===== RECORDS SUPPLIED

-- ==== Sys2Proof/Machine/Engines.lean ====
section
/-!
DEFINITION. The direct convolution engine, the Nougat engine and the crop-and-resize unit: tensors, windows, the
meaning of each descriptor, and how lists run (06 R152 to R178).
-/

namespace Sys2Proof.Machine

/-! ### Engines and their registers (R176 to R178) -/

def engineKey (g e : Nat) : Nat := 3 * g + e
def Chip.engine (c : Chip) (g e : Nat) : Engine := AMap.getD c.engines (engineKey g e) {}
def Chip.setEngine (c : Chip) (g e : Nat) (x : Engine) : Chip := { c with engines := AMap.set c.engines (engineKey g e) x }
def Chip.updEngine (c : Chip) (g e : Nat) (f : Engine → Engine) : Chip := c.setEngine g e (f (c.engine g e))

def engStatus (g : Nat) : Nat → Reg
  | 0 => DCE_STATUS g
  | 1 => NGT_STATUS g
  | _ => GRP_CRU_STATUS g
def engCtrl (g : Nat) : Nat → Reg
  | 0 => DCE_CNT_CTRL g
  | 1 => NGT_CNT_CTRL g
  | _ => GRP_CRU_CNT_CTRL g
def engList (g : Nat) : Nat → Reg
  | 0 => DCE_LIST g
  | 1 => NGT_LIST g
  | _ => GRP_CRU_LIST g
def engCursor (g : Nat) : Nat → Reg
  | 0 => DCE_CURSOR g
  | 1 => NGT_CURSOR g
  | _ => GRP_CRU_CURSOR g

/-- Engine states (Table — Direct engine and Nougat registers). -/
def esIdle : Nat := 0
def esRunning : Nat := 1
def esWaiting : Nat := 2
def esFaulted : Nat := 3
def esStopped : Nat := 4
def Chip.engState (c : Chip) (g e : Nat) : Nat := c.fld (engStatus g e) DCE_STATUS.STATE
def Chip.setEngState (c : Chip) (g e s : Nat) : Chip := c.setFld (engStatus g e) DCE_STATUS.STATE s

/-- A counter of an engine counts unless FREEZE holds it. -/
def Chip.engCount (c : Chip) (g e : Nat) (r : Reg) (k : Nat) : Chip :=
  if k = 0 || c.flag (engCtrl g e) DCE_CNT_CTRL.FREEZE then c else c.count r ⟨63, 0⟩ k

/-- Engine fault causes (R178). -/
def efBadOp : Nat := 1
def efBadField : Nat := 2
def efFormatPair : Nat := 3
def efLayout : Nat := 4
def efListRange : Nat := 5
def efAccess : Nat := 6
def efUncorrectable : Nat := 7
def efSyncRange : Nat := 8
def efDependency : Nat := 9

/-- The status a job ends with at an engine fault. -/
def engineStatus (f : Nat) : Nat :=
  if f = 7 then stUncorrectable else if f = 6 ∨ f = 8 then stAccessDenied else if f = 9 then stDependencyFailed else stBadParam

/-- R178: the cause, state 3, and the index of the descriptor. -/
def Chip.engineFault (c : Chip) (g e cause : Nat) : Chip :=
  let c := c.setFld (engStatus g e) DCE_STATUS.CAUSE cause
  let c := c.setFld (engStatus g e) DCE_STATUS.DESC (c.engine g e).desc
  ({ c with faulted := c.faulted ++ [192 + engineKey g e] }.setEngState g e esFaulted).updEngine g e (fun x => { x with active := false, busy := false })

/-- A computation of an engine: it changes the part and may end with a fault cause. -/
abbrev EngM (α : Type) := ExceptT Nat (StateM Chip) α
def EngM.fault {α : Type} (cause : Nat) : EngM α := TileM.fault cause
def EngM.need (ok : Bool) (cause : Nat) : EngM Unit := if ok then pure () else EngM.fault cause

==========

__EXERCISE OBJECTIVE__: Transcribe the whole listing with nothing added or left out.

__FINISHED TASK__:
-- ==== Sys2Proof/Machine/Engines.lean ====
section
/-!
DEFINITION. The direct convolution engine, the Nougat engine and the crop-and-resize unit: tensors, windows, the
meaning of each descriptor, and how lists run (06 R152 to R178).
-/

namespace Sys2Proof.Machine

/-! ### Engines and their registers (R176 to R178) -/

def engineKey (g e : Nat) : Nat := 3 * g + e
def Chip.engine (c : Chip) (g e : Nat) : Engine := AMap.getD c.engines (engineKey g e) {}
def Chip.setEngine (c : Chip) (g e : Nat) (x : Engine) : Chip := { c with engines := AMap.set c.engines (engineKey g e) x }
def Chip.updEngine (c : Chip) (g e : Nat) (f : Engine → Engine) : Chip := c.setEngine g e (f (c.engine g e))

def engStatus (g : Nat) : Nat → Reg
  | 0 => DCE_STATUS g
  | 1 => NGT_STATUS g
  | _ => GRP_CRU_STATUS g
def engCtrl (g : Nat) : Nat → Reg
  | 0 => DCE_CNT_CTRL g
  | 1 => NGT_CNT_CTRL g
  | _ => GRP_CRU_CNT_CTRL g
def engList (g : Nat) : Nat → Reg
  | 0 => DCE_LIST g
  | 1 => NGT_LIST g
  | _ => GRP_CRU_LIST g
def engCursor (g : Nat) : Nat → Reg
  | 0 => DCE_CURSOR g
  | 1 => NGT_CURSOR g
  | _ => GRP_CRU_CURSOR g

/-- Engine states (Table — Direct engine and Nougat registers). -/
def esIdle : Nat := 0
def esRunning : Nat := 1
def esWaiting : Nat := 2
def esFaulted : Nat := 3
def esStopped : Nat := 4
def Chip.engState (c : Chip) (g e : Nat) : Nat := c.fld (engStatus g e) DCE_STATUS.STATE
def Chip.setEngState (c : Chip) (g e s : Nat) : Chip := c.setFld (engStatus g e) DCE_STATUS.STATE s

/-- A counter of an engine counts unless FREEZE holds it. -/
def Chip.engCount (c : Chip) (g e : Nat) (r : Reg) (k : Nat) : Chip :=
  if k = 0 || c.flag (engCtrl g e) DCE_CNT_CTRL.FREEZE then c else c.count r ⟨63, 0⟩ k

/-- Engine fault causes (R178). -/
def efBadOp : Nat := 1
def efBadField : Nat := 2
def efFormatPair : Nat := 3
def efLayout : Nat := 4
def efListRange : Nat := 5
def efAccess : Nat := 6
def efUncorrectable : Nat := 7
def efSyncRange : Nat := 8
def efDependency : Nat := 9

/-- The status a job ends with at an engine fault. -/
def engineStatus (f : Nat) : Nat :=
  if f = 7 then stUncorrectable else if f = 6 ∨ f = 8 then stAccessDenied else if f = 9 then stDependencyFailed else stBadParam

/-- R178: the cause, state 3, and the index of the descriptor. -/
def Chip.engineFault (c : Chip) (g e cause : Nat) : Chip :=
  let c := c.setFld (engStatus g e) DCE_STATUS.CAUSE cause
  let c := c.setFld (engStatus g e) DCE_STATUS.DESC (c.engine g e).desc
  ({ c with faulted := c.faulted ++ [192 + engineKey g e] }.setEngState g e esFaulted).updEngine g e (fun x => { x with active := false, busy := false })

/-- A computation of an engine: it changes the part and may end with a fault cause. -/
abbrev EngM (α : Type) := ExceptT Nat (StateM Chip) α
def EngM.fault {α : Type} (cause : Nat) : EngM α := TileM.fault cause
def EngM.need (ok : Bool) (cause : Nat) : EngM Unit := if ok then pure () else EngM.fault cause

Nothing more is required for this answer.